= Exercise aim =
From the entries that follow, report every line in which "session" occurs.
▬▬▬
-- ==== Sys2Proof/Machine/Transactions.lean ====
section
/-! DEFINITION. The CORE's transaction interface (spec 60 R229): the effect of every host transaction on the state, and
what it reports back. Transactions are atomic and serialized (spec 60 R230): a session is a list of them. -/

namespace Sys2Proof.Machine

/-- The transactions of spec 60 R229. A load carries the image, or `none` when the host could not read it (70 R255). -/
inductive Transaction where
  | step
  | tick
  | press (k : Nat)
  | release (k : Nat)
  | load (image : Option (List Byte))
  | reset
  | display
  | clearDirty
  | soundTimer
  | fault
  deriving DecidableEq, Repr

/-- The numeric cause codes 1 to 7 (spec 60 R214). -/
def Fault.code : Fault → Nat
  | .bounds .fetch _ _ => 1
  | .bounds .read _ _ => 2
  | .bounds .write _ _ => 3
  | .bounds .keypad _ _ => 4
  | .stack .overflow => 5
  | .stack .underflow => 6
  | .hostContract _ _ => 7

/-- The code of the fault record, 0 for no fault (spec 60 R214). -/
def State.faultCode (s : State) : Nat :=
  match s.fault with
  | none => 0
  | some r => r.value.code

/-- A down-counting timer's tick, floored at 0 (spec 60 R223). -/
def tickTimer (t : Byte) : Byte := BitVec.ofNat 8 (t.toNat - 1)

/-- `tick()` (spec 60 R223); nothing while faulted (R235). -/
def State.tick (s : State) : State :=
  match s.fault with
  | some _ => s
  | none => (s.setDt (tickTimer s.dt)).setSt (tickTimer s.st)

/-- `press(k)` and `release(k)` (spec 60 R226): the key's level is written, also while faulted (R235); an index above 15
changes no key and raises `HostContractFault`. -/
def State.keyEvent (s : State) (e : KeyEvent) (k : Nat) : State :=
  if h : k < 16 then s.setKey ⟨k, h⟩ (e == .press) else s.raiseHost (.hostContract e k)

/-- `load(bytes)` (spec 70 R253 to R255): refused while faulted, when the image cannot be read, and when it does not fit;
a refused load changes nothing and does not set FAULT. -/
def State.load (s : State) (image : Option (List Byte)) : Result :=
  match s.fault, image with
  | some _, _ => .refused .loadWhileFaulted
  | none, none => .refused .imageUnreadable
  | none, some bytes =>
    match memWrite s.mem Config.progOrigin bytes with
    | .ok m => .next (s.setMem m)
    | .error _ => .refused (.imageTooLong bytes.length)

/-- `reset()` (spec 70 R250, R251): the state of 10 R38. The environment's random source is no CORE state (10 R36), so its
draws go on (log 5). -/
def State.resetCore (s : State) : State := { State.reset with draws := s.draws }

/-- The effect of a transaction (spec 60 R229). -/
def transact (t : Transaction) (s : State) : Result :=
  match t with
  | .step => Sys2Proof.Machine.step s
  | .tick => .next s.tick
  | .press k => .next (s.keyEvent .press k)
  | .release k => .next (s.keyEvent .release k)
  | .load image => s.load image
  | .reset => .next s.resetCore
  | .display => .next s
  | .clearDirty => .next (s.setDirty false)
  | .soundTimer => .next s
  | .fault => .next s

/-- The state after a transaction: a refused one changes nothing (spec 70 R254, R255, 60 R235). -/
def State.after (s : State) (t : Transaction) : State :=
  match transact t s with
  | .next s' => s'
  | .fault _ => s
  | .refused _ => s

/-- A session: the host's transactions one after the other (spec 60 R230). -/
def State.afterAll (s : State) (ts : List Transaction) : State := ts.foldl State.after s

/-- What a transaction reports to the host, the "out" column of spec 60 R229. -/
inductive Reply where
  | none
  | fault (r : FaultRecord)
  | error (r : Refusal)
  | display (cells : List Bool) (dirty : Bool)
  | soundTimer (st : Byte)
  | faultRecord (r : Option FaultRecord)
  deriving DecidableEq, Repr

/-- The fault a step raised: the record after it, when there was none before it. -/
def State.raisedFault (s s' : State) : Reply :=
  match s.fault, s'.fault with
  | .none, some r => .fault r
  | _, _ => .none

/-- The display row-major: cell (x, y) is element y * 64 + x of 2048 (spec 10 R29, 60 R227). -/
def State.displayCells (s : State) : List Bool := s.disp.toList.flatMap Vector.toList

/-- The reply to a transaction (spec 60 R229). -/
def reply (t : Transaction) (s : State) : Reply :=
  match t with
  | .step => s.raisedFault (s.after .step)
  | .tick => .none
  | .press k => if k < 16 then .none else .fault ⟨.hostContract .press k, none⟩
  | .release k => if k < 16 then .none else .fault ⟨.hostContract .release k, none⟩
  | .load image =>
    match s.load image with
    | .refused r => .error r
    | .next _ => .none
    | .fault _ => .none
  | .reset => .none
  | .display => .display s.displayCells s.dirty
  | .clearDirty => .none
  | .soundTimer => .soundTimer s.st
  | .fault => .faultRecord s.fault

/-- The reference host's frame, which binds no rule of the CORE: a batch of steps, one tick, a look at the display
(spec 60 R232). -/
def referenceFrame : List Transaction := List.replicate Config.stepsPerFrame .step ++ [.tick, .display]

end Sys2Proof.Machine
end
▬▬▬
= Answer to the problem =
what it reports back. Transactions are atomic and serialized (spec 60 R230): a session is a list of them. -/
/-- A session: the host's transactions one after the other (spec 60 R230). -/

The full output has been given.